Replies from: eggsyntax↑ comment by eggsyntax · 2024-02-02T00:58:43.495Z · LW(p) · GW(p)
Absolutely! I just thought it would be another interesting data point, didn't mean to suggest that RLHF has no effect on this.
Replies from: Jozdien↑ comment by Jozdien · 2024-02-02T01:05:52.457Z · LW(p) · GW(p)
That makes sense, and definitely is very interesting in its own right!
Replies from: eggsyntax↑ comment by eggsyntax · 2024-02-02T01:20:33.071Z · LW(p) · GW(p)

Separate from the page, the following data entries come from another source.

def Plan.itemRecords (p : Plan) (u : ItemUse) (d : DenseItem) : List (Bool × Blame) :=
  let shape := p.shapeRec u d
  let host (i : Nat) : Bool := onRec (p.alloc i) true (fun a => a.space == .host)
  [(d.tiling != 0xFFFF && (p.tiling d.tiling).isNone, .item 0x02), (operandBad (p.alloc d.aRec) shape d.aBcast, .item 0x04),
   (operandBad (p.alloc d.bRec) shape d.bBcast, .item 0x06), (u.e.combineGroup == 0xFFFF && host d.cRec, .item 0x08),
   (d.op == .nm && host d.aMeta, .item 0x0A), (d.nmOut && host d.cMeta, .item 0x0C)]

def Plan.itemShape (p : Plan) (u : ItemUse) (d : DenseItem) : List (Bool × Blame) :=
  let a := p.alloc d.aRec
  let b := p.alloc d.bRec
  let c := if u.e.combineGroup = 0xFFFF then p.alloc d.cRec else none
  let fp4 := ((FmtWord.parse d.outFmt).map (fun w => w.fmt == .fp4b)).getD false
  let outer := onRec (p.shapeRec u d) false (fun s => decide (s.outerExt.prod ≤ d.outer))
  [(d.kb % 32 != 0 || d.kb == 0 || decide (8192 < d.kb), .item 0x0E),
   (onRec a false (fun a => decide (d.mExt a ≤ d.m0)) || onRec c false (fun c => decide (c.ext 1 ≤ d.m0)), .item 0x10),
   (onRec b false (fun b => decide (d.nExt b ≤ d.n0)) || onRec c false (fun c => decide (d.cCols c ≤ d.n0))
     || (fp4 && d.n0 % 32 != 0), .item 0x14),
   (onRec a false (fun a => decide (d.kExtA a ≤ d.k0)), .item 0x18), (outer, .item 0x1C),
   (d.m == 0 || decide (65536 < d.m), .item 0x20),
   (d.n == 0 || decide (8192 < d.n) || (fp4 && (d.n0 + d.n) % 32 != 0 && onRec c true (fun c => d.n0 + d.n != c.ext 0)), .item 0x24),
   (d.k == 0 || decide (1048576 < d.k) || onRec a false (fun a => onRec b false (fun b => d.kExtA a != d.kExtB b)), .item 0x28)]

/-- The product path of an item's records. -/
def Plan.pathOf (p : Plan) (d : DenseItem) : Option ProdPath :=
  match p.alloc d.aRec, p.alloc d.bRec with
  | some a, some b => pathFor a.fw.fmt b.fw.fmt
  | _, _ => none

def Plan.itemEngine (p : Plan) (u : ItemUse) (d : DenseItem) : List (Bool × Blame) :=
  let fp4 := p.pathOf d == some .fp4
  [((d.op == .nm) != (u.e.engine == .nm), .entry 0x04),
   (d.tiling != 0xFFFF && (match p.tiling d.tiling with | some t => t.gang != u.e.gang | none => false), .entry 0x04),
   (fp4 && !(d.op == .bt || (d.op == .acc && d.bT)), .item 0x00), (fp4 && d.k0 % 32 != 0, .item 0x18)]

def outFmtOf (w : Nat) : Option Fmt := (FmtWord.parse w).map (fun x => x.fmt)

def Plan.itemAcc (p : Plan) (d : DenseItem) : List (Bool × Blame) :=
  [(d.op == .acc && onRec (p.alloc d.cRec) true (fun c => c.fw.fmt != .fp32), .item 0x08),
   (d.op == .acc && outFmtOf d.outFmt != some .fp32, .item 0x2C)]

/-- Parts that a tiling record splits k into at the HBM level, and its tile_k. -/
def Plan.splitOf (p : Plan) (d : DenseItem) : Nat × Nat :=
  if d.tiling = 0xFFFF then (1, 0)
  else match p.tiling d.tiling with
    | some t => match t.levels with
      | l :: _ => (if l.tileK = 0 then 1 else ceilDiv t.k l.tileK, l.tileK)
      | [] => (1, 0)
    | none => (1, 0)

def Plan.itemCombine (p : Plan) (u : ItemUse) (d : DenseItem) : List (Bool × Blame) :=
  let split := p.splitOf d
  let plainOut := match FmtWord.parse d.outFmt with | some w => w.fmt == .fp32 && w.rnd == .rne | none => false
  match p.groupOf u.round u.e with
  | none => [(u.e.combineGroup == 0xFFFF && decide (1 < split.1), .entry 0x06)]
  | some g =>
    [(d.op == .acc || d.nmOut || d.ld7, .item 0x00), (d.cRec != 0xFFFF, .item 0x08), (d.cMeta != 0xFFFF, .item 0x0C),
     (onRec (p.shapeRec u d) false (fun s => decide (s.outerExt.prod ≤ d.outer)), .item 0x1C),
     (d.m != g.rows, .item 0x20), (d.n != g.cols, .item 0x24), (!plainOut, .item 0x2C),
     (decide (1 < split.1) && (g.parts != split.1 || u.e.kPart * split.2 != d.k0), .entry 0x08)]

/-- A 2:4 pair of records (spec 07, R228). -/
def nmPairBad (v md : Alloc) : Bool :=
  !([Fmt.bf16, .fp16, .fp8e4, .fp8e5, .int8, .uint8].any (fun f => v.fw.fmt == f)) || md.fw.fmt != .uint8 || md.fw.zeroPoint != 0
  || v.ext 0 % 4 != 0 || md.ext 0 * 4 != v.ext 0 || md.ext 1 != v.ext 1 || md.outerExt != v.outerExt || md.space != v.space
  || md.pclass != v.pclass

def Plan.itemNm (p : Plan) (u : ItemUse) (d : DenseItem) : List (Bool × Blame) :=
  let pair (a b : Nat) : Bool := onRec (p.alloc a) false (fun v => onRec (p.alloc b) false (fun md => nmPairBad v md))
  let outBad := match outFmtOf d.outFmt with | some .fp32 => true | some .fp4b => true | none => true | _ => false
  [(d.op == .nm && pair d.aRec d.aMeta, .item 0x04), (d.nmOut && pair d.cRec d.cMeta, .item 0x08),
   (d.op != .nm && d.aMeta != 0xFFFF, .item 0x0A), (!d.nmOut && d.cMeta != 0xFFFF, .item 0x0C),
   (d.nmOut && d.n0 % 8 != 0, .item 0x14), (d.op == .nm && d.k0 % 8 != 0, .item 0x18), (d.nmOut && d.n % 8 != 0, .item 0x24),
   (d.op == .nm && d.k % 8 != 0, .item 0x28), (d.nmOut && outBad, .item 0x2C), (d.nmOut && u.e.combineGroup != 0xFFFF, .entry 0x06)]

def Plan.itemLd7 (p : Plan) (u : ItemUse) (d : DenseItem) : List (Bool × Blame) :=
  if d.ld7 then
    let a := p.alloc d.aRec
    let b := p.alloc d.bRec
    let c := p.alloc d.cRec
    [(d.op == .nm || d.nmOut, .item 0x00), (u.e.gang != 1, .entry 0x04), (d.m0 % 32 != 0, .item 0x10), (d.n0 % 32 != 0, .item 0x14),
     (d.k0 % 32 != 0, .item 0x18),
     (onRec a false (fun a => decide (d.mExt a < d.m0 + up32 d.m)) || onRec c false (fun c => decide (c.ext 1 < d.m0 + up32 d.m)), .item 0x20),
     (onRec b false (fun b => decide (d.nExt b < d.n0 + up32 d.n)) || onRec c false (fun c => decide (c.ext 0 < d.n0 + up32 d.n)), .item 0x24),
     (onRec a false (fun a => decide (d.kExtA a < d.k0 + up32 d.k)) || onRec b false (fun b => decide (d.kExtB b < d.k0 + up32 d.k)),
       .item 0x28)]
  else []

/-- C_item (spec 07, R239). -/
def Plan.denseCycles (p : Plan) (e : WpEntry) (d : DenseItem) : Nat :=
  let d := d.sized false none
  let path := p.pathOf d
  let perCycle := match path with | some .fixed => 2 | some .fp4 => 4 | _ => 1
  let t := if path = some .three then 3 else 1
  let depth := if d.op = .nm then 64 else 32
  let group := min 128 (match (p.tiling d.tiling).bind (fun t => t.levels[3]?) with | some l => if d.tiling = 0xFFFF then 128 else l.tileM | none => 128)
  let passes := ceilDiv d.n (32 * e.gang) * ceilDiv d.k (depth * e.gang)
  let cost (rows : Nat) : Nat := passes * max (ceilDiv rows perCycle) 32
  let groups := if group = 0 then 0 else d.m / group * cost group + (if d.m % group = 0 then 0 else cost (d.m % group))
  t * groups + 96 + 16 * (e.gang - 1)

/-- The first failing sub-code of a dense item under an entry. -/
def Plan.denseFail (p : Plan) (u : ItemUse) : Option (Nat × Nat) :=
  let w := u.item.u 0 2
  let sub (code : Nat) (l : List (Bool × Blame)) : Option (Nat × Nat) := (l.find? (fun x => x.1)).map (fun x => (code, u.at_ x.2))
  match DenseItem.parse u.item.bytes with
  | none =>
    let head := DenseItem.parse (u.item.bytes.take 0x30 ++ zeros 16)
    sub 0x0501 [(head.isNone || bits w 4 0 != 0, .item 0x00), (true, .item 0x30)]
  | some d =>
    [sub 0x0502 (p.itemRecords u d), sub 0x0503 (p.itemShape u d), sub 0x0504 (p.itemEngine u d), sub 0x0505 (p.itemAcc d),
     sub 0x0506 (p.itemCombine u d), sub 0x0507 (p.itemNm u d), sub 0x0508 (p.itemLd7 u d),
     sub 0x0509 [(p.timeBad u.e (p.denseCycles u.e d), .entry 0x14)]].findSome? id

/-! ### Sparse items (spec 08, R275) -/

/-- An RLZ record (spec 08, R245). -/
def rlzBad (a : Option Alloc) (rows : Nat) : Bool :=
  onRec a true (fun a => a.fw.fmt != .uint8 || a.fw.zeroPoint != 0 || a.rank != 1 || a.space == .host || decide (a.ext 0 < rlzDirBytes rows))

Some informal experimentation on my part also suggests that the RLHFed models are much less willing to make guesses about the user than they are about "an author", although of course you can get around that by taking user text from one context & presenting it in another as a separate author. I also wouldn't be surprised if there were differences on the RLHFed models between their willingness to speculate about someone who's well represented in the training data (ie in some sense a public figure) vs someone who isn't (eg a typical user).
Replies from: Jozdien↑ comment by Jozdien · 2024-02-02T01:32:47.438Z · LW(p) · GW(p)
Yeah, that seems quite plausible to me. Among (many) other things, I expect that trying to fine-tune away hallucinations stunts RLHF'd model capabilities in places where certain answers pattern-match toward being speculative, even while the model itself should be quite confident in its actions.